Windows 7 Phone Gets Jailbreak Tool
An anonymous reader writes "Developers have released a 'jailbreak' tool for Microsoft's Windows Phone 7, allowing the handsets to run any application, not just those approved for distribution through Microsoft's Marketplace. Although reminiscent of jailbreak tools for the iPhone, this tool, called ChevronWP7, addresses a feature missing in Microsoft's Windows Phone 7. It allows corporations to develop proprietary applications and install them on users' handsets without the need to first place the application on Marketplace, as is currently required by Microsoft."
Ah, the obligatory "this isn't news" first post. I've come to love you so...
According to this guy it uses the same APIs as the Windows phone developer tools do.
Yep this is just a trick. Microsoft has released a veiled "Jailbreak" and by the time you're done coding your application for your Jailbroke Windows 7 Phone, you'll realize that you just coded a WinCE application for a mobile phone! Even worse, you purchased one thinking you could jailbreak it!
Sincerely,
Admiral Ackbar
My work here is dung.
Because the community would rather have stable tested apps over the freedom to write and deploy their own apps... which the vast vast majority of them don't have the skills to do in the first place? That's my guess.
Once again it is over the heads of the community here to see that people really don't want all this freedom in their computing platforms. They just want it to work. They pay for having a working gadget. Why does this escape the average Slashdotter?
Get a BlackBerry - then you don't need to jailbreak in the first place, as you're able to install whatever you want, from wherever you want, and whenever you want ;)
Original iPhone lacked 3G, MMS, video recording, third party apps of any kind, and of course an app store. To top it off, it cost $500-$600, came on one carrier, and a single form factor for all. This, on top of multitasking and copy/paste.
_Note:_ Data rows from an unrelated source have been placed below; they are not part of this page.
theorem Predictor.Inv.history_lt_indexBits : p.h.toNat < 2 ^ p.indexBits.toNat := by
  have hc := validConfig_iff.mp hp.config
  exact lt_of_lt_of_le hp.history (Nat.pow_le_pow_right (by omega) (by omega))

theorem Predictor.Inv.foldedHistory_eq :
    p.foldedHistory = p.h.toNat <<< (p.indexBits.toNat - p.historyBits.toNat) := by
  simp only [Predictor.foldedHistory, hp.and_indexMask hp.history_lt_indexBits,
    hp.and_indexMask hp.shifted_history_lt]

/-- Without history the register holds 0. -/
theorem Predictor.Inv.h_eq_zero (h : p.historyBits.toNat = 0) : p.h.toNat = 0 := by
  have hlt := hp.history
  rw [h] at hlt
  omega

/-- The selected counter without masks, with history and without. -/
theorem Predictor.Inv.selectedCounter_eq_xor (a : Nat) :
    p.selectedCounter a = (a % 2 ^ p.indexBits.toNat) ^^^
      (p.h.toNat <<< (p.indexBits.toNat - p.historyBits.toNat)) := by
  rcases Nat.eq_zero_or_pos p.historyBits.toNat with h | h
  · rw [selectedCounter_of_no_history h, truncatedAddress_eq_mod hp.mask, hp.h_eq_zero h, Nat.zero_shiftLeft,
      Nat.xor_zero]
  · rw [selectedCounter_of_history h, truncatedAddress_eq_mod hp.mask, hp.foldedHistory_eq]

end fold

/-- Settles O21: what the masks see is below `2^indexBits`. -/
theorem masksOfTheFoldAreTheIdentity : Obligations.MasksOfTheFoldAreTheIdentity := by
  unfold Obligations.MasksOfTheFoldAreTheIdentity
  exact fun p a hp =>
    ⟨hp.and_indexMask hp.history_lt_indexBits, fun _ => hp.foldedHistory_eq, hp.selectedCounter_eq_xor a⟩

/-- Two XORs agree where their operands differ alike. -/
theorem xor_eq_xor_iff (x y z w : Nat) : x ^^^ y = z ^^^ w ↔ x ^^^ z = y ^^^ w := by
  have hswap : x ^^^ y ^^^ (z ^^^ w) = x ^^^ z ^^^ (y ^^^ w) := by ac_rfl
  rw [← Nat.xor_eq_zero_iff, hswap, Nat.xor_eq_zero_iff]

/-- Settles O22: both counters without masks, the addresses moved to one side and the histories to the other. -/
theorem aliasingCriterion : Obligations.AliasingCriterion := by
  unfold Obligations.AliasingCriterion
  intro p q a b hp hq hib hhb
  rw [hp.selectedCounter_eq_xor, hq.selectedCounter_eq_xor, hib, hhb, xor_eq_xor_iff, hp.mask, and_mask,
    Nat.xor_mod_two_pow, Nat.shiftLeft_xor_distrib]

/-! ### UPDATE without history (R145, 70_reset_and_hazards.md R214) -/

/-- Predictors with the same seven fields are the same. -/
theorem Predictor.eq_of_fields {p q : Predictor} (hib : p.indexBits = q.indexBits) (hhb : p.historyBits = q.historyBits)
    (hmask : p.indexMask = q.indexMask) (hh : p.h = q.h) (hmiss : p.missCount = q.missCount)
    (htotal : p.totalCount = q.totalCount) (htable : p.table = q.table) : p = q := by
  cases p
  cases q
  congr

section noHistory
variable {p : Predictor} (h : p.historyBits.toNat = 0)
include h

theorem updated_h_of_no_history (a : Nat) (o : PredictionOutcome) : (p.updated a o).h = p.h := by
  rw [updated_h, shiftHistory, if_pos h, BitVec.ofNat_toNat, BitVec.setWidth_eq]

/-- Another value in the register selects the same counter. -/
theorem selectedCounter_with_h (g : BitVec 32) (a : Nat) :
    ({ p with h := g } : Predictor).selectedCounter a = p.selectedCounter a :=
  (selectedCounter_of_no_history (p := { p with h := g }) h).trans (selectedCounter_of_no_history h).symm

/-- The update of a predictor with another value in the register is the update with that value in it. -/
theorem updated_with_h (g : BitVec 32) (a : Nat) (o : PredictionOutcome) :
    ({ p with h := g } : Predictor).updated a o = { p.updated a o with h := g } := by
  have hh : (({ p with h := g } : Predictor).updated a o).h = g := updated_h_of_no_history (p := { p with h := g }) h a o
  have ht := updated_table_of_no_history h g a o
  have hm : (({ p with h := g } : Predictor).updated a o).missCount = (p.updated a o).missCount := by
    rw [updated_missCount, updated_missCount, selectedCounter_with_h h]
  exact Predictor.eq_of_fields rfl rfl rfl hh hm rfl ht

/-- UPDATE leaves the selection of every address alone. -/
theorem selectedCounter_updated (a b : Nat) (o : PredictionOutcome) :
    (p.updated a o).selectedCounter b = p.selectedCounter b :=
  (selectedCounter_of_no_history (p := p.updated a o) h).trans (selectedCounter_of_no_history h).symm

end noHistory

/-- Settles O23: the `q` of the statement is the update of `p` itself; the register takes no part in it. -/
theorem withoutHistoryTheRegisterIsInert : Obligations.WithoutHistoryTheRegisterIsInert := by
  unfold Obligations.WithoutHistoryTheRegisterIsInert
  intro s p a o hs hb
  have hnone : p.historyBits.toNat = 0 := by simp [hb]
  refine ⟨p.updated a o, fun g => ?_⟩
  have hi : ({ p with h := g } : Predictor).selectedCounter a < p.table.ncounters := by
    rw [selectedCounter_with_h hnone]
    exact hs.inv.selected_lt a
  rw [← updated_with_h hnone]
  exact execUpdate_inside (p := { p with h := g }) rfl hs.notFull.ne hs.inv.config hi o

/-- Writes of different counters commute (40_table_ops.md R105 (b)). -/
theorem put_comm {t : Table} (ht : t.units.wf = true) {i j v w : Nat} (hij : i ≠ j) (hv : v ≤ 3) (hw : w ≤ 3) :
    (t.put i v).put j w = (t.put j w).put i v := by
  have hti := put_wf ht i v
  have htj := put_wf ht j w
  refine table_eq_of_counters (put_wf hti j w) (put_wf htj i v) rfl fun k => ?_
  rw [counter_put hti j k hw, counter_put ht i k hv, counter_put htj i k hv, counter_put ht j k hw]
  by_cases hkj : k = j
  · simp [hkj, hij.symm]
  · simp [hkj]

section commute
variable {p : Predictor} {a b : Nat} (hwf : p.table.units.wf = true) (h : p.historyBits.toNat = 0)
  (hne : p.selectedCounter a ≠ p.selectedCounter b) (o o' : PredictionOutcome)
include hwf h hne

/-- The counter another UPDATE reads is the one it would have read before. -/
theorem counter_selected_updated :
    (p.updated a o).table.counter ((p.updated a o).selectedCounter b) = p.table.counter (p.selectedCounter b) := by
  rw [selectedCounter_updated h, updated_table, counter_put hwf _ _ (nextCounter_le o (counter_le _ _)), if_neg hne.symm]

/-- UPDATEs of different counters commute: the writes do, and each comparator sees the counter it would have seen first. -/
theorem updated_comm : (p.updated a o).updated b o' = (p.updated b o').updated a o := by
  have hcb := counter_selected_updated hwf h hne o
  have hca := counter_selected_updated hwf h hne.symm o'
  have hh : ((p.updated a o).updated b o').h = ((p.updated b o').updated a o).h := by
    rw [updated_h_of_no_history (p := p.updated a o) h, updated_h_of_no_history (p := p.updated b o') h,
      updated_h_of_no_history h, updated_h_of_no_history h]
  have hmiss : ((p.updated a o).updated b o').missCount = ((p.updated b o').updated a o).missCount := by
    rw [updated_missCount, hcb, updated_missCount, updated_missCount, hca, updated_missCount]
    split <;> split <;> rfl
  have htable : ((p.updated a o).updated b o').table = ((p.updated b o').updated a o).table := by
    rw [updated_table, hcb, selectedCounter_updated h, updated_table, updated_table, hca, selectedCounter_updated h,
      updated_table]
    exact put_comm hwf hne (nextCounter_le o (counter_le _ _)) (nextCounter_le o' (counter_le _ _))
  exact Predictor.eq_of_fields rfl rfl rfl hh hmiss rfl htable

end commute

/-- The state an UPDATE leaves takes another one, where there is room for both. -/
theorem UpdateEnabled.updated {s : State} {p : Predictor} (hs : UpdateEnabled s p)
    (hroom : p.totalCount.toNat + 1 < statMax) (a : Nat) (o : PredictionOutcome) :
    UpdateEnabled { s with block := .ready (p.updated a o), out := Outputs.idle } (p.updated a o) where
  ready := rfl
  inv := updated_inv hs.inv hs.notFull a o
  notFull := by rwa [updated_totalCount, toNat_add_one hs.notFull]

/-- Settles O24: each UPDATE completes, and the two predictors are the same by `updated_comm`. -/
theorem updatesOfDifferentCountersCommuteWithoutHistory :
    Obligations.UpdatesOfDifferentCountersCommuteWithoutHistory := by
  unfold Obligations.UpdatesOfDifferentCountersCommuteWithoutHistory
  intro s p a b o o' hs hroom hb hne
  have hnone : p.historyBits.toNat = 0 := by simp [hb]
  have hcomm := updated_comm hs.inv.canonical hnone hne o o'
  refine ⟨_, _, _, execUpdate_enabled hs a o, execUpdate_enabled (hs.updated hroom a o) b o',
    execUpdate_enabled hs b o', ?_⟩
  rw [hcomm]
  exact execUpdate_enabled (hs.updated hroom b o') a o

end Sys2Proof.Machine
end

section
/-! SUPPORT. Whole runs: an admitted schedule runs to its end, a trace is a fold of `updated`, and that fold is the plain gshare
predictor of the rules (41_predictor_update.md sections 2 and 3, 10_state.md R35). -/

namespace Sys2Proof.Machine

/-- A step that sees an operation on its ports runs it. -/
theorem step_portsOf {s : State} {i : Instr} {rest : List Ports} (hwf : i.wf = true) (hissue : i.issuable = true)
    (hpend : s.pending = portsOf i :: rest) : step s = exec i (s.withPending rest) := by
  rw [step_cons hpend, decode_portsOf hwf hissue]

/-! ### Admitted schedules (60_exceptions.md R197, 42_statistics.md R166) -/

/-- The operations that never raise on a `Ready` block with `n` counters, as `AdmittedSchedulesRunToTheirEnd` lists them. -/
def Admitted (n : Nat) (i : Instr) : Prop :=
  i = .nop ∨ i = .stats ∨ i = .ratio ∨ (∃ a o, i = .update a o) ∨ ∃ k, i = .peek k ∧ k < n

theorem Admitted.issuable {n : Nat} {i : Instr} (h : Admitted n i) : i.issuable = true := by
  rcases h with rfl | rfl | rfl | ⟨a, o, rfl⟩ | ⟨k, rfl, -⟩ <;> rfl

/-- An admitted operation is an UPDATE or only drives result ports. -/
theorem Admitted.cases {s : State} {p : Predictor} {i : Instr} (hs : s.block = .ready p)
    (h : Admitted p.table.ncounters i) :
    (∃ a o, i = .update a o) ∨ (isUpdate i = false ∧ ∃ o, exec i s = .next (s.withOut o)) := by
  rcases h with rfl | rfl | rfl | hupdate | ⟨k, rfl, hk⟩
  · exact .inr ⟨rfl, _, rfl⟩
  · exact .inr ⟨rfl, _, whenReady_ready hs _⟩
  · exact .inr ⟨rfl, _, execRatio_ready hs⟩
  · exact .inl hupdate
  · exact .inr ⟨rfl, _, execPeek_inside hs hk⟩

/-- An admitted operation keeps the block `Ready`, within the invariant and of the same size, and counts itself if it is an
UPDATE. -/
theorem exec_admitted {s : State} {p : Predictor} {i : Instr} (hinv : s.Inv) (hs : s.block = .ready p)
    (h : Admitted p.table.ncounters i)
    (hroom : p.totalCount.toNat + (if isUpdate i = true then 1 else 0) ≤ statMax) :
    ∃ t q, exec i s = .next t ∧ t.Inv ∧ t.block = .ready q ∧ t.pending = s.pending ∧
      q.table.ncounters = p.table.ncounters ∧
      q.totalCount.toNat = p.totalCount.toNat + (if isUpdate i = true then 1 else 0) := by
  obtain ⟨herr, hp⟩ := hinv.of_ready hs
  rcases h.cases hs with ⟨a, o, rfl⟩ | ⟨hread, o, he⟩
  · have hfree : p.totalCount.toNat < statMax := hroom
    exact ⟨_, _, execUpdate_enabled ⟨hs, hp, hfree⟩ a o, ⟨herr, updated_inv hp hfree a o⟩, rfl, rfl, rfl,
      toNat_add_one hfree⟩
  · exact ⟨_, p, he, (State.Inv_congr rfl rfl).mpr hinv, hs, rfl, rfl, by simp [hread]⟩

/-- A schedule of admitted operations runs to its end. -/
theorem runSteps_admitted (ops : List Instr) (rest : List Ports) {s : State} {p : Predictor} (hinv : s.Inv)
    (hs : s.block = .ready p) (hpend : s.pending = ops.map portsOf ++ rest)
    (hops : ∀ i ∈ ops, i.wf = true ∧ Admitted p.table.ncounters i)
    (hroom : p.totalCount.toNat + ops.countP isUpdate ≤ statMax) :
    ∃ t q, runSteps ops.length s = .next t ∧ t.block = .ready q ∧ t.Inv ∧ t.pending = rest ∧
      q.totalCount.toNat = p.totalCount.toNat + ops.countP isUpdate := by
  induction ops generalizing s p with
  | nil => exact ⟨s, p, rfl, hs, hinv, hpend, rfl⟩
  | cons i ops ih =>
    obtain ⟨⟨hwf, hi⟩, hops⟩ := List.forall_mem_cons.mp hops
    rw [List.countP_cons] at hroom ⊢
    obtain ⟨t, q, he, htinv, ht, htpend, hsize, hcount⟩ :=
      exec_admitted (s := s.withPending (ops.map portsOf ++ rest)) ((State.Inv_congr rfl rfl).mpr hinv) hs hi (by omega)
    have hstep : step s = .next t := (step_portsOf hwf hi.issuable hpend).trans he
    obtain ⟨u, r, hrun, hu, huinv, hupend, hutotal⟩ :=
      ih htinv ht htpend (fun j hj => hsize.symm ▸ hops j hj) (by omega)
    exact ⟨u, r, (runSteps_next hstep).trans hrun, hu, huinv, hupend, by omega⟩

/-- Settles O41, by induction on the schedule. -/
theorem admittedSchedulesRunToTheirEnd : Obligations.AdmittedSchedulesRunToTheirEnd := by
  unfold Obligations.AdmittedSchedulesRunToTheirEnd
  exact fun s p ops rest => runSteps_admitted ops rest

/-! ### The predictor after a trace -/

/-- The UPDATEs of a trace, in order. -/
def Predictor.afterTrace (p : Predictor) (es : List Event) : Predictor :=
  es.foldl (fun p e => p.updated e.1 e.2) p

section trace
variable (p : Predictor) (e : Event) (es : List Event)

@[simp] theorem afterTrace_nil : p.afterTrace [] = p := rfl

@[simp] theorem afterTrace_cons : p.afterTrace (e :: es) = (p.updated e.1 e.2).afterTrace es := rfl

theorem afterTrace_concat : p.afterTrace (es ++ [e]) = (p.afterTrace es).updated e.1 e.2 := by
  simp [Predictor.afterTrace]

@[simp] theorem afterTrace_historyBits : (p.afterTrace es).historyBits = p.historyBits := by
  induction es generalizing p with
  | nil => rfl
  | cons e es ih => rw [afterTrace_cons, ih, updated_historyBits]

end trace

/-- Room for `n + 1` events is room for one and, after it, for `n`. -/
theorem updated_room {p : Predictor} {n : Nat} (h : p.totalCount.toNat + (n + 1) ≤ statMax) (a : Nat)
    (o : PredictionOutcome) : (p.updated a o).totalCount.toNat + n ≤ statMax := by
  rw [updated_totalCount, toNat_add_one (by omega)]
  omega

theorem afterTrace_inv {p : Predictor} {es : List Event} (hp : p.Inv)
    (hroom : p.totalCount.toNat + es.length ≤ statMax) : (p.afterTrace es).Inv := by
  induction es generalizing p with
  | nil => exact hp
  | cons e es ih =>
    rw [List.length_cons] at hroom
    exact ih (updated_inv hp (by omega) _ _) (updated_room hroom _ _)

theorem update_wf {a : Nat} (h : a < 2 ^ Config.addrW) (o : PredictionOutcome) : (Instr.update a o).wf = true :=
  fits_iff.mpr h

/-- From a `Ready` block a trace runs to its end and leaves `afterTrace`. -/
theorem runSteps_trace (es : List Event) (rest : List Ports) {s : State} {p : Predictor} (hs : s.block = .ready p)
    (hp : p.Inv) (haddr : ∀ e ∈ es, e.1 < 2 ^ Config.addrW) (hroom : p.totalCount.toNat + es.length ≤ statMax)
    (hpend : s.pending = es.map eventPorts ++ rest) :
    ∃ t, runSteps es.length s = .next t ∧ t.block = .ready (p.afterTrace es) ∧ t.errCode = s.errCode ∧
      t.pending = rest := by
  induction es generalizing s p with
  | nil => exact ⟨s, rfl, hs, rfl, hpend⟩
  | cons e es ih =>
    obtain ⟨he, haddr⟩ := List.forall_mem_cons.mp haddr
    rw [List.length_cons] at hroom
    have hfree : p.totalCount.toNat < statMax := by omega
    have henabled : UpdateEnabled (s.withPending (es.map eventPorts ++ rest)) p := ⟨hs, hp, hfree⟩
    have hstep := (step_portsOf (update_wf he e.2) rfl hpend).trans (execUpdate_enabled henabled e.1 e.2)
    rw [List.length_cons, runSteps_next hstep]
    exact ih rfl (updated_inv hp hfree e.1 e.2) haddr (updated_room hroom e.1 e.2) rfl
If the only two things you can pick out are cp/multitasking, you're just grasping at straws to find shortcomings of the platform.
The fact is, these shortcomings of the iPhone were vehemently defended by Apple aficionados. Before June 21, 2010, the official line from Apple users was "Who needs multitasking on a phone?" Now it's some sort of benchmark for the success/failure of a platform, despite the fact that the iPhone earned most of its respect before iOS 4.0.
I understand that today, iPhone does have multitasking/c&p, and I agree it's a shortcoming of the WP7 platform, but I don't think it's a deal killer as there are other reasons to want one of the phones (xbox integration, wireless sync, zunepass, and office integration are my major interests in the platform), and they're sure to be introduced in future updates.
Or an N900, then you get a much more standard Linux style OS instead of something wholly proprietary like the BlackBerry OS.